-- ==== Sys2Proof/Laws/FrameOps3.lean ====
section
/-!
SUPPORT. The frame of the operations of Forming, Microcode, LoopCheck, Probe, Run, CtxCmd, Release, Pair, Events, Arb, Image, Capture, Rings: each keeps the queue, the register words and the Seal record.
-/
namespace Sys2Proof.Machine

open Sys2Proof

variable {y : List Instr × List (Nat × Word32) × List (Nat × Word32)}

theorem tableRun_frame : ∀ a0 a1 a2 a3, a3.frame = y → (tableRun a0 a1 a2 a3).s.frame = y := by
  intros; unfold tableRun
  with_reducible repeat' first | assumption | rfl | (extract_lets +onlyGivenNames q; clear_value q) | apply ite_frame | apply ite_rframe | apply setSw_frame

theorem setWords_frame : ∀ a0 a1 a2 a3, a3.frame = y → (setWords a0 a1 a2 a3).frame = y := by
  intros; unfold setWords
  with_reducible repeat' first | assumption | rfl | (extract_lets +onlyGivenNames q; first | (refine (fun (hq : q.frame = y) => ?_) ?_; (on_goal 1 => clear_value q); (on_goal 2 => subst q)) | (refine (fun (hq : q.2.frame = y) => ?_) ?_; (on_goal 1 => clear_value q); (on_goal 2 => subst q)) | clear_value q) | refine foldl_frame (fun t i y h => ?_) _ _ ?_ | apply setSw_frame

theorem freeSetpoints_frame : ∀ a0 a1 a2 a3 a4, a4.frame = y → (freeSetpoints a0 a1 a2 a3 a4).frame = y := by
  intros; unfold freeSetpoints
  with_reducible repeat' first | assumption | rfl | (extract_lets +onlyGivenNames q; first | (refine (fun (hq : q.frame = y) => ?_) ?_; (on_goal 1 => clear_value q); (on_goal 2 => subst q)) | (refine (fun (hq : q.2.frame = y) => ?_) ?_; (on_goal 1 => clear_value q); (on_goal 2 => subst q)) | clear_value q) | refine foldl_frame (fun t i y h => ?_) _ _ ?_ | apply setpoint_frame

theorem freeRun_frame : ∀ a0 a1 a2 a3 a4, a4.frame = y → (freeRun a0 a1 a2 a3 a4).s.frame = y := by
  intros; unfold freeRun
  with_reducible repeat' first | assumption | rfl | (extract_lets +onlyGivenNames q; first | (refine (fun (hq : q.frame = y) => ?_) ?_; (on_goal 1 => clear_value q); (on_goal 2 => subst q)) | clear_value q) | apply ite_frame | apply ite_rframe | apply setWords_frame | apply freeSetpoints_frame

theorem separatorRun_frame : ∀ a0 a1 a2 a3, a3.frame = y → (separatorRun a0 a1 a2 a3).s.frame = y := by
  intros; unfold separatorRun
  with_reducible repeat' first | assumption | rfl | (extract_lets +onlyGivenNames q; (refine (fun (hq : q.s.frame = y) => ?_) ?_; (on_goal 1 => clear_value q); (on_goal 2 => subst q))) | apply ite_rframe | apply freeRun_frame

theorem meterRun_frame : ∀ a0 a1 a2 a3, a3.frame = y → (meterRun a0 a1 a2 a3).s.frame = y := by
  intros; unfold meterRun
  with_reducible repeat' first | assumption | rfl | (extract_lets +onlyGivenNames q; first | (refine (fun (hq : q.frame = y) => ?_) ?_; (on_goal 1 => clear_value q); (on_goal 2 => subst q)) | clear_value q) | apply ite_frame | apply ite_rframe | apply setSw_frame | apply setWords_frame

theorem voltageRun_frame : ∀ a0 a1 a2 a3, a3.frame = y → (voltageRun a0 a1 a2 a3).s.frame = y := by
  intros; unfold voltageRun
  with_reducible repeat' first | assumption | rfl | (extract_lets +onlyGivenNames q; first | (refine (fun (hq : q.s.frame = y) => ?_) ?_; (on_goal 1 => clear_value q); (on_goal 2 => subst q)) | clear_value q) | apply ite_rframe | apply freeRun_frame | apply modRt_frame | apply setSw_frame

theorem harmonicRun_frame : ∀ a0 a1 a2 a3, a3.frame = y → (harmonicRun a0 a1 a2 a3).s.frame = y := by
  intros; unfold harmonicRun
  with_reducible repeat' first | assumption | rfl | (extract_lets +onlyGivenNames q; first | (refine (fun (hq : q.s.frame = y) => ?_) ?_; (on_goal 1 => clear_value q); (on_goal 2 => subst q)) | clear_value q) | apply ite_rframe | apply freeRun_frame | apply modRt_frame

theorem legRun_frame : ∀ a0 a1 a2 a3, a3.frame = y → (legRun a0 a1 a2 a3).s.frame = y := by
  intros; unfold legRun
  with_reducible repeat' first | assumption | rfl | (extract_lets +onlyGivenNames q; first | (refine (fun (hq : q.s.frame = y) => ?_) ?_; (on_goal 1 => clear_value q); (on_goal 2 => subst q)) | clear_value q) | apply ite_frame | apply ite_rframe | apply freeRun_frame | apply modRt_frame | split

------------------------------------------------

**Work to complete**
Using the entries above, repeat only the lines from the one containing "open Sys2Proof" through the one containing "intros; unfold freeSetpoints", end lines included.

**Response area**
open Sys2Proof

variable {y : List Instr × List (Nat × Word32) × List (Nat × Word32)}

theorem tableRun_frame : ∀ a0 a1 a2 a3, a3.frame = y → (tableRun a0 a1 a2 a3).s.frame = y := by
  intros; unfold tableRun
  with_reducible repeat' first | assumption | rfl | (extract_lets +onlyGivenNames q; clear_value q) | apply ite_frame | apply ite_rframe | apply setSw_frame

theorem setWords_frame : ∀ a0 a1 a2 a3, a3.frame = y → (setWords a0 a1 a2 a3).frame = y := by
  intros; unfold setWords
  with_reducible repeat' first | assumption | rfl | (extract_lets +onlyGivenNames q; first | (refine (fun (hq : q.frame = y) => ?_) ?_; (on_goal 1 => clear_value q); (on_goal 2 => subst q)) | (refine (fun (hq : q.2.frame = y) => ?_) ?_; (on_goal 1 => clear_value q); (on_goal 2 => subst q)) | clear_value q) | refine foldl_frame (fun t i y h => ?_) _ _ ?_ | apply setSw_frame

theorem freeSetpoints_frame : ∀ a0 a1 a2 a3 a4, a4.frame = y → (freeSetpoints a0 a1 a2 a3 a4).frame = y := by
  intros; unfold freeSetpoints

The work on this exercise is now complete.